The birthplace of the Declaration of Independence, the near-geographical-center of a nation reaching no more than a few hundred miles inland but stretching all the way from Maine to the northern border of Spanish Florida, Philadelphia sat at the crossroads of a turbulent new nation still seeking to right itself in the wake of the Revolution.

In dramatic evidence of the city’s growing importance, a new coach service was introduced in the spring of 1787, making it possible to travel all the way from New York to Philadelphia in a single day--as long as none of the horses fell dead or pulled up lame.

Late in the afternoon of May 3, 1787, the fast coach from New York arrived more or less on time with 36-year-old James Madison as one of its passengers.

Less than a year earlier, the slight, balding Madison had been one of a dozen delegates from five states who had met in Annapolis, Md., to grapple with a host of threatening economic problems that descended upon post-Revolutionary America.

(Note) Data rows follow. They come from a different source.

-- ==== Sys2Proof/Proofs/FifoInvariant.lean ====
section
/-! The depths of HCQ's queue and table, of the management FIFO and of the transmit FIFOs (R44, R134, R145, R172), and all
depths together. -/

namespace Sys2Proof.Machine

/-! ## HCQ (R134, R145) -/

/-- HCQ holds no entry more, and the group orders stand. -/
def Hcq.NoLonger (q r : Hcq) : Prop := r.entries.length ≤ q.entries.length ∧ r.orders = q.orders

theorem Hcq.NoLonger.refl (q : Hcq) : q.NoLonger q := ⟨Nat.le_refl _, rfl⟩

theorem Hcq.NoLonger.trans {p q r : Hcq} (h : p.NoLonger q) (k : q.NoLonger r) : p.NoLonger r :=
  ⟨Nat.le_trans k.1 h.1, k.2.trans h.2⟩

theorem Hcq.notSent_noLonger (q : Hcq) (a : Address) (n : Byte) : q.NoLonger (q.notSent a n) := by
  unfold Hcq.notSent
  split
  · exact ⟨Nat.le_of_eq (modifyFirst_length _ _ _), rfl⟩
  · exact .refl q

theorem Hcq.toldNotSent_noLonger (q : Hcq) (l : List (Address × Option Attachment)) : q.NoLonger (q.toldNotSent l) := by
  obtain ⟨orders, numbers⟩ := Hcq.toldNotSent_keeps l q
  have lengths := congrArg List.length numbers
  rw [List.length_map, List.length_map] at lengths
  exact ⟨Nat.le_of_eq lengths, orders⟩

/-- HCQ's entries are at most 64 and its group orders at most 8. -/
def HeldBounded (s : State) : Prop := s.hcq.entries.length ≤ 64 ∧ s.hcq.orders.length ≤ 8

theorem HeldBounded.noLonger {s t : State} (h : HeldBounded s) (k : s.hcq.NoLonger t.hcq) : HeldBounded t :=
  ⟨Nat.le_trans k.1 h.1, k.2 ▸ h.2⟩

theorem HeldBounded.of_frame {s t u : State} (h : HeldBounded s) (frame : t = u) (hcq : u.hcq = s.hcq) :
    HeldBounded t := by
  unfold HeldBounded at h ⊢
  rwa [frame, hcq]

theorem State.notSent_noLonger (s : State) (a : Address) (held : Option Attachment) :
    s.hcq.NoLonger (s.notSent a held).hcq := by
  unfold State.notSent
  split
  · exact .refl _
  · exact s.hcq.notSent_noLonger _ _

theorem State.handAck_noLonger (s : State) (h : HeadNo) (x : SlotStamp) (a : Address) (q : SeqNo)
    (held : Option Attachment) : s.hcq.NoLonger (s.handAck h x a q held).hcq := by
  unfold State.handAck
  split
  · unfold State.handFrame
    split
    · exact .refl _
    · exact State.notSent_noLonger (s.modifyHead h _) a held
  · exact State.notSent_noLonger (s.modifyHead h _) a held

theorem HeldBounded.closed : ClosedUnderCompletion HeldBounded where
  raise _ _ _ _ _ _ h := h
  decrement s z a k h := h.of_frame (s.zoneDecrement_frame z a k) rfl
  transition s z a k b c h := h.of_frame (s.zoneTransition_frame z a k b c) rfl
  stays s z a k h := h.of_frame (s.zoneStaysAlarm_frame z a k) rfl
  close _ _ _ h := h
  report _ _ _ _ _ _ h := h
  missing _ _ h := h
  counters _ _ h := h
  queue _ _ entries orders _ h := h.noLonger ⟨entries, orders⟩
  hand s hd x a q held h := h.noLonger (s.handAck_noLonger hd x a q held)
  put _ _ _ h := h

theorem HeldBounded.slotStart {s : State} (h : HeldBounded s) : HeldBounded s.slotStart := by
  refine h.noLonger ?_
  rw [s.slotStart_spec.1]
  exact s.hcq.toldNotSent_noLonger _

theorem HeldBounded.tellsNotSent {s : State} (h : HeldBounded s) (l : List (Address × Option Attachment)) :
    HeldBounded (l.foldl State.tellNotSent s) := by
  refine h.noLonger ?_
  rw [State.tellsNotSent_hcq]
  exact s.hcq.toldNotSent_noLonger _
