-- ==== Sys2Proof/Proofs/TableInvariant.lean ====
section
/-! The free list, the chains, the missing count and the raised counts stay exact (R5, R7, R94, R131), whatever row is
taken. -/

namespace Sys2Proof.Machine

/-! ## Operations on neither the table nor the counts -/

/-- The table, the split, the missing count and every zone's raised count and epoch stand. -/
structure TableKept (s t : State) : Prop where
  dtu : t.dtu = s.dtu
  memory : t.pages.memory = s.pages.memory
  missing : t.su.missing = s.su.missing
  counts : CountsKept s t

theorem TableKept.refl (s : State) : TableKept s s := ⟨rfl, rfl, rfl, .refl s⟩

theorem TableKept.trans {s t u : State} (h : TableKept s t) (k : TableKept t u) : TableKept s u :=
  ⟨k.dtu.trans h.dtu, k.memory.trans h.memory, k.missing.trans h.missing, h.counts.trans k.counts⟩

theorem TableKept.of_eq {s t : State} (dtu : t.dtu = s.dtu) (memory : t.pages.memory = s.pages.memory)
    (missing : t.su.missing = s.su.missing) (zones : t.zones = s.zones) : TableKept s t :=
  ⟨dtu, memory, missing, .of_zones zones⟩

theorem TableKept.of_frame {s t u : State} (frame : t = u) (dtu : u.dtu = s.dtu)
    (memory : u.pages.memory = s.pages.memory) (missing : u.su.missing = s.su.missing) (zones : u.zones = s.zones) :
    TableKept s t :=
  frame ▸ .of_eq dtu memory missing zones

theorem CountsExact.kept {s t : State} (h : CountsExact s) (k : TableKept s t) : CountsExact t :=
  h.same k.dtu (congrArg PageMemory.tableSize k.memory) k.missing k.counts

theorem ChainsExact.kept {s t : State} (h : ChainsExact s) (k : TableKept s t) : ChainsExact t := h.same k.dtu k.memory

theorem TableKept.setZone {s : State} {z : ZoneNo} {v : Zone} (raised : v.raised = (s.zone z).raised)
    (epoch : v.epoch = (s.zone z).epoch) : TableKept s (s.setZone z v) :=
  ⟨rfl, rfl, rfl, .setZone raised epoch⟩

theorem TableKept.lapseZone (s : State) (z : ZoneNo) (c : LapseCause) : TableKept s (s.lapseZone z c) :=
  ⟨rfl, rfl, rfl, State.lapseZone_counts s z c⟩

theorem TableKept.takeDueSweep (s : State) : TableKept s s.takeDueSweep := by
  refine .of_frame s.takeDueSweep_frame rfl rfl ?_ rfl
  show s.takeDueSweep.su.missing = s.su.missing
  unfold State.takeDueSweep State.sweepExpiry
  split
  · split
    · rfl
    · rfl
  · rfl

theorem TableKept.sweepExpiry (s : State) : TableKept s s.sweepExpiry := by
  unfold State.sweepExpiry
  split
  · exact .of_eq rfl rfl rfl rfl
  · exact .of_eq rfl rfl rfl rfl

theorem TableKept.takeDueExpiries (s : State) : TableKept s s.takeDueExpiries := by
  have swept := TableKept.takeDueSweep s
  unfold State.takeDueExpiries
  dsimp only
  generalize s.takeDueSweep = s1 at swept ⊢
  have flushed : TableKept s1 (if s1.evu.flushTimer = 0 then s1.flushExpiry else s1) := by
    split
    · exact .of_eq rfl rfl rfl rfl
    · exact .refl s1
  generalize (if s1.evu.flushTimer = 0 then s1.flushExpiry else s1) = s2 at flushed ⊢
  split
  · exact (swept.trans flushed).trans (.of_eq rfl rfl rfl rfl)
  · exact swept.trans flushed
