theorem State.lapsesReached_evu (s : State) : (allZones.foldl State.lapseIfReached s).evu = s.evuAfter
    ((allZones.filter s.windowReached).map fun z =>
      (.zoneLapse .expiry (if 0 < (s.zone z).raised then .pre else .quiet) (s.zone z).raised, some z, (s.zone z).first,
        none)) :=
  State.lapses_evu .expiry State.windowReached State.lapseIfReached (fun _ _ => rfl) State.windowReached_congr allZones
    (List.nodup_finRange 64) s

theorem State.lapsesReached_zone (s : State) (z : ZoneNo) : (allZones.foldl State.lapseIfReached s).zone z =
    if s.windowReached z = true then
      { s.zone z with state := if 0 < (s.zone z).raised then .pre else .quiet, first := none, deadline := none }
    else s.zone z := by
  have lapsed := State.lapses_zone .expiry State.windowReached State.lapseIfReached (fun _ _ => rfl)
    State.windowReached_congr allZones (List.nodup_finRange 64) s z
  have all : z ∈ allZones := List.mem_finRange z
  simpa only [all, true_and] using lapsed

/-- The heads a tick finds lost (R30). -/
theorem State.heartbeats_all (s : State) : (allHeads.foldl State.heartbeat s).evu = s.evuAfter
      ((allHeads.filter fun h => decide ((s.head h).link = .up
        ∧ 3 ≤ if (s.head h).statusSeen = false then (s.head h).missed + 1 else (s.head h).missed)).map
        fun h => (.headLost h, none, none, none))
    ∧ ∀ h, (allHeads.foldl State.heartbeat s).head h =
      (let v := s.head h
       let missed := if v.link = .up ∧ v.statusSeen = false then v.missed + 1 else v.missed
       { v with missed := missed, statusSeen := false, link := if v.link = .up ∧ 3 ≤ missed then .lost else v.link }) := by
  obtain ⟨evu, heads⟩ := State.heartbeats_spec allHeads (List.nodup_finRange 4) s
  refine ⟨?_, fun h => ?_⟩
  · rw [evu]
    have same : ∀ v : Head, (v.link = .up ∧ 3 ≤ if v.link = .up ∧ v.statusSeen = false then v.missed + 1 else v.missed)
        ↔ (v.link = .up ∧ 3 ≤ if v.statusSeen = false then v.missed + 1 else v.missed) := fun v =>
      and_congr_right fun up => by simp only [up, true_and]
    simp only [same]
  · rw [heads, if_pos (List.mem_finRange h)]
    exact (s.heartbeat_spec h).1.1

/-- The held entries whose deadline is reached (R142). -/
def State.heldExpired (s : State) : List HeldEntry := s.hcq.entries.filter fun e => decide (e.expiry ≤ s.now)

theorem State.expireHeld_spec (s : State) :
    s.expireHeld = { s with
      hcq := { s.hcq with
        entries := s.hcq.entries.filter fun e => decide (s.now < e.expiry),
        counters := { s.hcq.counters with
          expired := countedUp 4294967295 s.hcq.counters.expired s.heldExpired.length } },
      evu := s.evuAfter (s.heldExpired.map fun e =>
        (.commandExpired ⟨e.number, e.code, e.argument⟩ e.state e.attempts, none, some e.target, none)) } := by
  have kept : (fun e : HeldEntry => !e.expiredAt s.now) = fun e => decide (s.now < e.expiry) := funext fun e => by
    show (!decide (e.expiry ≤ s.now)) = decide (s.now < e.expiry)
    rw [← decide_not]
    exact decide_eq_decide.mpr Nat.not_le
  unfold State.expireHeld
  rw [State.expiredAll_spec, kept]
  rfl

/-- The records of a tick in the model's order: heads lost, windows lapsed, held entries expired (log 9). -/
def State.tickRecords (s : State) : List (EventBody × Option ZoneNo × Option Address × Option DetectorKind) :=
  (allHeads.filter fun h => decide ((s.head h).link = .up
      ∧ 3 ≤ if (s.head h).statusSeen = false then (s.head h).missed + 1 else (s.head h).missed)).map
      (fun h => (.headLost h, none, none, none))
    ++ (allZones.filter s.windowReached).map (fun z =>
      (.zoneLapse .expiry (if 0 < (s.zone z).raised then .pre else .quiet) (s.zone z).raised, some z, (s.zone z).first,
        none))
    ++ s.heldExpired.map (fun e =>
      (.commandExpired ⟨e.number, e.code, e.argument⟩ e.state e.attempts, none, some e.target, none))

theorem State.deliverTick_spec (s : State) :
    let t := s.deliverTick
    t.evu = { s.evuAfter s.tickRecords with
        flushTimer := s.evu.flushTimer - 1, summaryTimer := s.evu.summaryTimer - 1 }
    ∧ t.hcq = { s.hcq with
        entries := s.hcq.entries.filter fun e => decide (s.now < e.expiry),
        counters := { s.hcq.counters with
          expired := countedUp 4294967295 s.hcq.counters.expired s.heldExpired.length } }
    ∧ (∀ h, t.head h =
      (let v := s.head h
       let missed := if v.link = .up ∧ v.statusSeen = false then v.missed + 1 else v.missed
       { v with missed := missed, statusSeen := false, link := if v.link = .up ∧ 3 ≤ missed then .lost else v.link }))
    ∧ (∀ z, t.zone z = if s.windowReached z = true then
        { s.zone z with state := if 0 < (s.zone z).raised then .pre else .quiet, first := none, deadline := none }
      else s.zone z)
    ∧ t = { s with heads := t.heads, zones := t.zones, hcq := t.hcq, evu := t.evu } := by
  have frame := s.deliverTick_frame
  obtain ⟨beatEvu, beatHead⟩ := s.heartbeats_all
  have beatFrame := s.heartbeats_frame allHeads
  have after : (allZones.foldl State.lapseIfReached (allHeads.foldl State.heartbeat s)).expireHeld.countEvuTimers
    = s.deliverTick := rfl
  dsimp only
  generalize s.deliverTick = t at frame after ⊢
  unfold OnlyHealth at beatFrame
  generalize allHeads.foldl State.heartbeat s = s2 at beatEvu beatHead beatFrame after
  have zones2 : ∀ z, s2.zone z = s.zone z := fun z => by rw [beatFrame]; rfl
  have now2 : s2.now = s.now := by rw [beatFrame]; rfl
  have reached2 : s2.windowReached = s.windowReached :=
    funext fun z => State.windowReached_congr s2 s z (zones2 z) now2
  have lapseEvu := s2.lapsesReached_evu
  have lapseZone := s2.lapsesReached_zone
  have lapseFrame := s2.lapses_frame allZones
  simp only [zones2, reached2] at lapseEvu lapseZone
  rw [State.evuAfter_after beatEvu now2] at lapseEvu
  unfold OnlyZones at lapseFrame
  generalize allZones.foldl State.lapseIfReached s2 = s3 at lapseEvu lapseZone lapseFrame after
  have now3 : s3.now = s.now := by rw [lapseFrame, beatFrame]; rfl
  have hcq3 : s3.hcq = s.hcq := by rw [lapseFrame, beatFrame]
  have expired := s3.expireHeld_spec
  have held : s3.heldExpired = s.heldExpired := by
    unfold State.heldExpired
    rw [now3, hcq3]
  rw [held, now3, hcq3, State.evuAfter_after lapseEvu now3] at expired
  rw [expired] at after
  have kept := s.evuAfter_kept s.tickRecords
  refine ⟨?_, ?_, fun h => ?_, fun z => ?_, frame⟩
  · rw [← after, ← kept.flushTimer, ← kept.summaryTimer]
    rfl
  · rw [← after]
    rfl
  · have heads3 : s3.heads = s2.heads := by rw [lapseFrame]
    rw [← after, ← beatHead]
    exact congrArg (fun heads : Vector Head 4 => heads.get h) heads3
  · rw [← after]
    exact lapseZone z

/-! ## The rows beside the tick (log 9) -/

theorem exec_headLost {s : State} {h : HeadNo} (up : (s.head h).link = .up) (missed : 3 ≤ (s.head h).missed) :
    exec (.headLost h) s = .next (s.loseHead h) := by
  refine if_pos ?_
  unfold State.headDue
  rw [up, decide_eq_true missed]
  rfl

The conference failed, but it produced a call for a Philadelphia convention to address both the troublesome issues and the manifest shortcomings of the Articles of Confederation, the governmental charter adopted by the 13 newly independent states in 1781.

Thereafter, Madison had set about persuading his own state of Virginia to take the lead by selecting a slate of delegates. He had also worked furiously at an exhaustive examination of political systems down through history, writing in detail his ideas for a new government in America.

Hero of the Revolution

More important still, he had set out to persuade a reluctant George Washington to leave retirement at Mount Vernon, his estate on the Potomac River in Virginia, and come to Philadelphia as a delegate. The hero of the Revolution was still--six years after Lord Cornwallis’ surrender at Yorktown--the most revered man in America and indisputably the crucial figure in the planned conclave. He was the only man in the country with the stature to calm fractious delegates riven by disparate interests.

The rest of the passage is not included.